Home - TOP 10 Sehenswürdigkeiten

Die TOP TEN der Sehenswürdigkeiten weltweit

Brandenburger Tor in Berlin

Einst führte die Strasse „Unter den Linden“ ins Land Brandenburg, dahin, wo heute der Tiergarten beginnt, und diente den preußischen Königen als profaner Reitweg zu Jagdausflügen. Bereits 1734 entstand im Rahmen der Zollmauer zu Brandenburg das erste Stadttor an dieser Stelle, doch weit aus weniger Aufsehen erregend als das heutige. Das Brandenburger Tor, so wie heute allen bekannt, entstand im Auftrag Friedrich Wilhelm II. und wurde in den Jahren 1788 bis 1791 nach Entwürfen und unter Aufsicht des Architekten Langhans erbaut. Seit jener Zeit avancierte das Brandenburger Tor, mit der geflügelten Siegesgöttin Nike als Wagenlenkerin einer Quadriga, zum Wahrzeichen der Stadt. Das letzte der vollständig erhaltenen Berliner Stadttore wuchs in der wechselhaften Geschichte Berlins und Deutschlands jedoch auch zum symbolträchtigsten Bauwerk Deutschlands überhaupt. In den Jahrzehnten der Spaltung Deutschlands wurde der gesamte Torbereich zum Grenz-Sperrgebiet ernannt und war somit niemandem mehr zugänglich. Heute gehört es wieder zum Stadtbild und verbindet wie einst die Stadtbezirke Mitte und Tiergarten. Für den motorisierten Verkehr aus Bauschutzgründen gesperrt, bietet es jedoch Spaziergängern wieder viel Raum, das historische Bauwerk zu genießen. Seit 1994 befindet sich im nördlichen Torhaus ein „Raum der Stille“, der Berliner und Besucher zu einem Moment der Besinnlichkeit in absoluter Ruhe einlädt.

Eiffelturm in Paris

Obgleich er schon im Jahre 1889 eröffnet wurde und seit jeher mehr als 200 Millionen ihn bestiegen haben, hat der Eiffelturm weder an seiner Popularität, noch Beliebtheit verloren.

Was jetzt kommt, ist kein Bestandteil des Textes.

-- ==== Sys2Proof/Machine/Frame.lean ====
section
/-!
DEFINITION. The frame start: what every block does at it, in the order of its own rules and of the rules that say
what each reads from the others, and the frame plan (R2, R9, R10, R12, R15 to R18, R26 to R28, R110 to R113, R156,
R166). Log entry 13 gives the order.
-/

namespace Sys2Proof.Machine

/-! ### SES at a frame start -/

/-- FORMAT is removed at the frame start after a FORMAT_LOCKED (R17); a FORMAT_LOST of this frame start adds it
again. -/
def dropFormat (s : State) : State :=
  if s.ses.formatDrop then
    let q : QuietSet := { s.ses.quiet with format := false }
    { s with ses := { s.ses with formatDrop := false, quiet := q } }
  else s

/-- The TERM sample of the frame start, and the termination-loss count while the lanes are on (R2). -/
def sampleTerm (term : Bool) (s : State) : State :=
  { s with
    pins := { s.pins with term := term }
    ses := { s.ses with
      lastTerm := term
      termLoss := if s.ses.session.lanesOn then (if term then 0 else min 2 (s.ses.termLoss + 1))
        else s.ses.termLoss } }

/-- The termination loss (R12). -/
def terminationLoss (s : State) : State :=
  match s.ses.session with
  | .training => setSession .ready .termination (endStartLink .noTermination s)
  | .carrying => setSession .faulted .termination s
  | .quiet => setSession .faulted .termination s
  | _ => s

/-- Training has lasted 60 frame starts (R9). -/
def trainingFail (s : State) : State :=
  setSession .ready .trainingTimeout (endStartLink .trainingFailed s)

/-- Training starts again at a new factor (R9). -/
def restartTraining (s : State) : State :=
  { s with ses := { s.ses with
    trainCount := 0, lockSeen := false
    linkCheck := s.ses.linkCheck.map (fun c => { c with stale := true }) } }

/-- A lock takes the session to CARRYING or QUIET (R9). -/
def linkLocked (s : State) : State :=
  let s1 := endStartLink .ok s
  let s2 := if (entryAt s 0).isActive then updEntry 0 (fun e => { e with miss := 0 }) s1 else s1
  setSession (if s.ses.quiet.isEmpty then .carrying else .quiet) .linkLocked
    { s2 with ses := { s2.ses with linkFrames := 0, cursor := 63 } }

/-- One training frame more (R9, steps 3 and 4). -/
def countTraining (s : State) : State :=
  let n := s.ses.trainCount + 1
  let s1 := { s with ses := { s.ses with trainCount := n } }
  if trainingFrames ≤ n then trainingFail s1
  else if n % 4 = 0 ∧ s.ses.linkCheck = none then lcPlace 0 true s1
  else s1

/-- TRAINING at a frame start (R9). -/
def trainingStep (restart : Bool) (s : State) : State :=
  if 2 ≤ s.ses.termLoss then terminationLoss s
  else if restart then restartTraining s
  else if s.ses.lockSeen then linkLocked s
  else countTraining s

/-- The session follows the quiet reason set (R15). -/
def judgeQuiet (s : State) : State :=
  match s.ses.session, s.ses.quiet.isEmpty with
  | .carrying, false => setSession .quiet .quietEnter s
  | .quiet, true => setSession .carrying .quietLeave s
  | _, _ => s

/-- CARRYING or QUIET at a frame start (R10, R12, R15). -/
def carryingStep (s : State) : State :=
  if 2 ≤ s.ses.termLoss then terminationLoss s
  else judgeQuiet { s with ses := { s.ses with linkFrames := s.ses.linkFrames + 1 } }

/-- The pending QUIET and RESUME commands complete, in the order taken (R16). -/
def completeQuiets (s : State) : State :=
  s.ses.pendingQuiet.foldl (fun s p => complete .ses p.handle .ok s.fmon.fsn (word s.ses.quiet.code) s)
    { s with ses := { s.ses with pendingQuiet := [] } }

/-- SES's changes of the session at a frame start; restart is BSS's request (R9). -/
def sesFrameStart (restart : Bool) (s : State) : State :=
  completeQuiets (match s.ses.session with
    | .training => trainingStep restart s
    | .carrying => carryingStep s
    | .quiet => carryingStep s
    | _ => s)

/-! ### The frame plan (R110 to R113) -/

/-- The standing stage in the making. -/
structure StandingStage where
  cursor : Nat
  placed : List (Nat × Nat)
  skipped : List Nat
  sent : List (List Byte)
  deriving DecidableEq, Repr

/-- One due entry is placed or skipped (R110). -/
def placeStanding (s : State) (x : StandingStage) (i : Nat) : StandingStage :=
  let e := s.stt.entries.getD i StandingEntry.empty
  match placeAt s.fmon.geometry s.bss.factor x.cursor e.slots with
  | some p => ⟨p + e.slots, x.placed ++ [(i, e.slots)], x.skipped, x.sent ++ [standingBytes i e s.fmon.fsn]⟩
  | none => { x with skipped := x.skipped ++ [i] }

/-- The first stage of the plan. -/
def standingStage (s : State) : StandingStage :=
  (dueEntries s.fmon.fsn s.stt).foldl (placeStanding s) ⟨0, [], [], []⟩

/-- The audio allowance (R111). -/
def audioAllowance (s : State) (cursor : Nat) : Nat :=
  match s.ses.session, s.ain.format with
  | .carrying, some _ =>
    min (audioOffer s.ain) (min (audioPart s.ain.format s.fmon.geometry.rate)
      (capacity s.fmon.geometry s.bss.factor - cursor))
  | _, _ => 0

/-- The second stage: n audio packets, one slot each (R111, R152). -/
def audioStage (n : Nat) (x : Selection) : Selection :=
  let sent := match x.state.ain.format with
    | some f => audioPackets f x.state.fmon.fsn n x.state.ain.fifo
    | none => []
  { x with state := handOverGroups n x.state, cursor := x.cursor + n, sent := x.sent ++ sent }

/-- The third stage (R112). -/
def addressedStage (x : Selection) : Selection :=
  if x.state.ses.session.carries && !x.state.rwk.walking && decide (0 < x.free) then selectPackets x else x

/-- What the link carries in the frame that begins (R7). -/
def linkContent (s : State) : LinkContent :=
  match s.ses.session, s.pxp.source with
  | .training, _ => .training
  | _, .input => .input
  | _, .fill => .fill

/-- The link encoder opens the frame while the lanes are on; in TRAINING it sends no packets (R7). -/
def sendFrame (packets : List (List Byte)) (s : State) : State :=
  if s.ses.lanes then
    emit (.linkFrame s.fmon.fsn (linkContent s) s.bss.factor s.fmon.geometry
      (if s.ses.session.carries then packets else [])) s
  else s

/-- BSS builds the plan of the frame that begins and the encoder opens the frame (R110 to R113). -/
def buildPlan (w : CadenceWork) (s : State) : State :=
  let s1 := buildFixed s
  let st := standingStage s1
  let n := audioAllowance s1 st.cursor
  let x1 := audioStage n ⟨s1, st.cursor, [], st.sent⟩
  let x2 := addressedStage x1
  let plan : Plan :=
    { fsn := s1.fmon.fsn
      factor := s1.bss.factor
      slots := capacity s1.fmon.geometry s1.bss.factor
      standing := st.placed
      skipped := st.skipped
      audioPackets := n
      audioGroups := n * groupsPerPacket ((s1.ain.format.map (·.channels)).getD 0)
      addressed := x2.placed
      quiet := decide (s1.ses.session = .quiet) }
  sendFrame x2.sent
    (judgeSkips w (!st.skipped.isEmpty) { x2.state with bss := { x2.state.bss with plan := some plan } })

/-! ### The whole frame start -/

/-- The frame's cadence work and SES's changes (R107). The link check of R18 needs a session that carried before
and carries after. -/
def sessionPart (s : State) : State × CadenceWork :=
  let r := bssFrameStart s
  let s1 := sesFrameStart r.2.restart r.1
  (if s.ses.session.carries && s1.ses.session.carries then issueLinkCheck s1 else s1, r.2)

/-- APQ's deadlines and due marks (R130, R135). -/
def apqFrameStart (s : State) : State := nextReceipt (markDue (expirePackets s))

/-- A frame start, FMON's part of it given. -/
def frameStart (fmonPart : State → State) (term : Bool) (s : State) : State :=
  let s1 := sampleTerm term (pxpNewFrame (fmonPart (dropFormat s)))
  let r := sessionPart (applyAudio (replaceEntries s1))
  buildPlan r.2 (pxpFrameStart (apqFrameStart (audioFill (audioSession r.1))))

/-! ### What issues frame starts -/

/-- A boundary with an alignment, after FMON has seen it (R24, R26, R28). -/
def takeBoundary (a : Alignment) (term : Bool) (s : State) : State :=
  match s.fmon.monitor with
  | .noSignal =>
    if quarterPassed s then frameStart (fun s => countFrame (leaveNoSignal (noteBoundary a s))) term s
    else leaveNoSignal (noteBoundary a s)
  | _ =>
    if isSecondField s.fmon.prevAlign a then noteSecondField (noteBoundary a s)
    else frameStart (fun s => fmonBoundary (noteBoundary a s)) term s

/-- An edge or code that may be an input boundary (R23). -/
def seeBoundary (i : BoundaryInput) (term : Bool) (s : State) : State :=
  match boundaryOf i s with
  | (some a, s1) => takeBoundary a term s1
  | (none, s1) => s1

/-- The flywheel period has elapsed in NO_SIGNAL (R27). -/
def flywheelElapsed (term : Bool) (s : State) : State :=
  match s.fmon.monitor with
  | .noSignal => frameStart fmonFlywheel term (advanceTo (s.fmon.lastFly + s.fmon.flyPeriod) s)
  | _ => s

/-- The activity timer reaches 100 ms (R25). -/
def activityElapsed (term : Bool) (s : State) : State :=
  match s.fmon.monitor, s.fmon.activity with
  | .noSignal, _ => s
  | _, some t => frameStart fmonNoSignal term (advanceTo (t + activityTicks) s)
  | _, none => s

/-- The frame start that the monitor state lets come next (section 2.2): in NO_SIGNAL the flywheel's, else that of a
first-field boundary, the one that a code has made or one that falls on a line start now. TL_TERM is sampled at its last
level (log entry 5). -/
def frameNow (s : State) : State :=
  match s.fmon.monitor, s.fmon.boundaryDue with
  | .noSignal, _ => flywheelElapsed s.pins.term s
  | _, some f => seeBoundary (.code 0 f) s.pins.term s
  | _, none => takeBoundary .line s.pins.term s

/-! ### Limits that a frame start or a code reaches, as rows of their own (log entry 5) -/

/-- The whole frame start that comes next, where it is one at which a limit is reached; else nothing. reaches judges the
states before and after it. -/
def limitFrame (reaches : State → State → Bool) (s : State) : State :=
  let t := frameNow s
  if reaches s t then t else s

/-- Whether the frame start that takes s to t is one at which the third equal measurement locks the monitor (R32, R33). -/
def lockTaken (s t : State) : Bool := decide (s.fmon.monitor = .acquiring) && decide (t.fmon.monitor = .locked)

/-- The consecutive-equal count reaches 3: the whole frame start of the lock (R33; log entry 5). -/
def equalLimit (s : State) : State := limitFrame lockTaken s

/-- The termination-loss count reaches 2 (R12). -/
def terminationLimit (s : State) : State :=
  if s.ses.session.lanesOn && decide (1 ≤ s.ses.termLoss) then
    terminationLoss { s with ses := { s.ses with termLoss := 2 } }
  else s

/-- The training frame count reaches 60, unless a lock has been seen, which R9 has come before (log entry 5). -/
def trainingLimit (s : State) : State :=
  match s.ses.session with
  | .training =>
    if trainingFrames ≤ s.ses.trainCount + 1 then
      if s.ses.lockSeen then linkLocked s
      else trainingFail { s with ses := { s.ses with trainCount := trainingFrames } }
    else s
  | _ => s

/-- Whether the frame start that takes s to t is one at which the lower-fits count reaches 16 and decides a fall: it
makes a decision by the mode AUTO or FLOOR with the count at 15 before it, and announces a smaller factor or moves to it
(R105, R107, R108). -/
def fallDecided (s t : State) : Bool :=
  decide (t.fmon.fsn ≠ s.fmon.fsn) && decide (s.bss.mode ≠ .fixed) && s.bss.pending.isNone && s.bss.announced.isNone
    && decide (15 ≤ s.bss.lowerFits) && isCandidate t.fmon.geometry s.bss.factor
    && decide (t.bss.announced.getD t.bss.factor < s.bss.factor)

/-- The lower-fits count reaches 16: the whole frame start at which it does (R105; log entry 5). -/
def lowerFitsFrame (s : State) : State := limitFrame fallDecided s

/-- The code error count reaches 4 (R161). -/
def codeErrorLimit (s : State) : State :=
  if s.fmon.measuring.isSome && decide (3 ≤ s.pxp.codeErrors) then
    codeErrorReport { s with pxp := { s.pxp with codeErrors := max 4 s.pxp.codeErrors } }
  else s

end Sys2Proof.Machine
end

Vielmehr ist diese Sehenswürdigkeit auch heutzutage der Wahrzeichen der Hauptstadt Paris.
Am Anfang seiner Geschichte hingegen wurde der Eiffelturm als ein misslungenes Werk des Bauherren Gustave Eiffel gehandelt. Dennoch wurde er in den Jahren 1887 bis 1889 anlässlich der industriellen Revolution in Frankreich erbaut.
Heutzutage hingegen wird das Wahrzeichen der Stadt nicht nur als Fernseh- und Aussichtsturm verwendet, sondern erwies sich zudem als wahrhaftige Urlaubsattraktion. Des Weiteren weist der Eiffelturm drei Plattformen auf, die für jeden Besucher oder Touristen der Stadt zugänglich sind. Hierbei können jeweils die ersten zwei Plattformen zu Fuß bestiegen werden, während für den Aufstieg eine Gebühr von vier Euro anfällt. Aber auch Menschen mit körperlicher Behinderung haben die Möglichkeit, die Plattformen mittels eines Aufzuges zu erreichen.

Big Ben in London

Wenn man an die Hauptstadt Englands denkt, fällt einem unweigerlich sofort der knapp 100 Meter hohe Uhrturm ein, welcher für gewöhnlich fälschlich als Big Ben bezeichnet wird - denn eigentlich heisst das Wahrzeichen Londons "The Clock Tower". Als Big Ben wird streng genommen nur die im Turm befindliche, über 13 Tonnen wiegende, Glocke bezeichnet. Diese läutet für gewöhlich alle 15 Minuten und kommt dieser Aufgabe seit 1848 - dem Jahr in dem der Uhrturm in Betrieb genommen wurde - in äußerst zuverlässiger Art und Weise nach.
Die bekannte Sehenswürdigkeit ist sehr zentral im Stadtteil Westminster neben dem Parlament - dem so genannten "Palace of Parliament" - gelegen. Der eigentliche Uhrturn besteht aus fünf unterschiedlich großen Glocken, wobei jene, der der "The Clock Tower" seine Bekanntheit verdankt, die schwerste und größte ist.
Für Interessierte empfiehlt es sich, den Turm bei Nacht zu besuchen, da er zu dieser Zeit dank künstlicher, gold-gelber Beleuchtung in dem, für diese Sehenswürdigkeit typischen, Glanz erstrahlt. Doch die aufwendige Lichttechnik des Big Bens war ursprünglich nicht für Urlauber, sondern für das Volk gedacht. Nachdem das Wahrzeichen baulich mit dem Parlament verbunden ist, informiert er die Passanten bis heute mittels einer hell leuchtenden Lampe, wenn gerade eine Parlamentssitzung statt findet.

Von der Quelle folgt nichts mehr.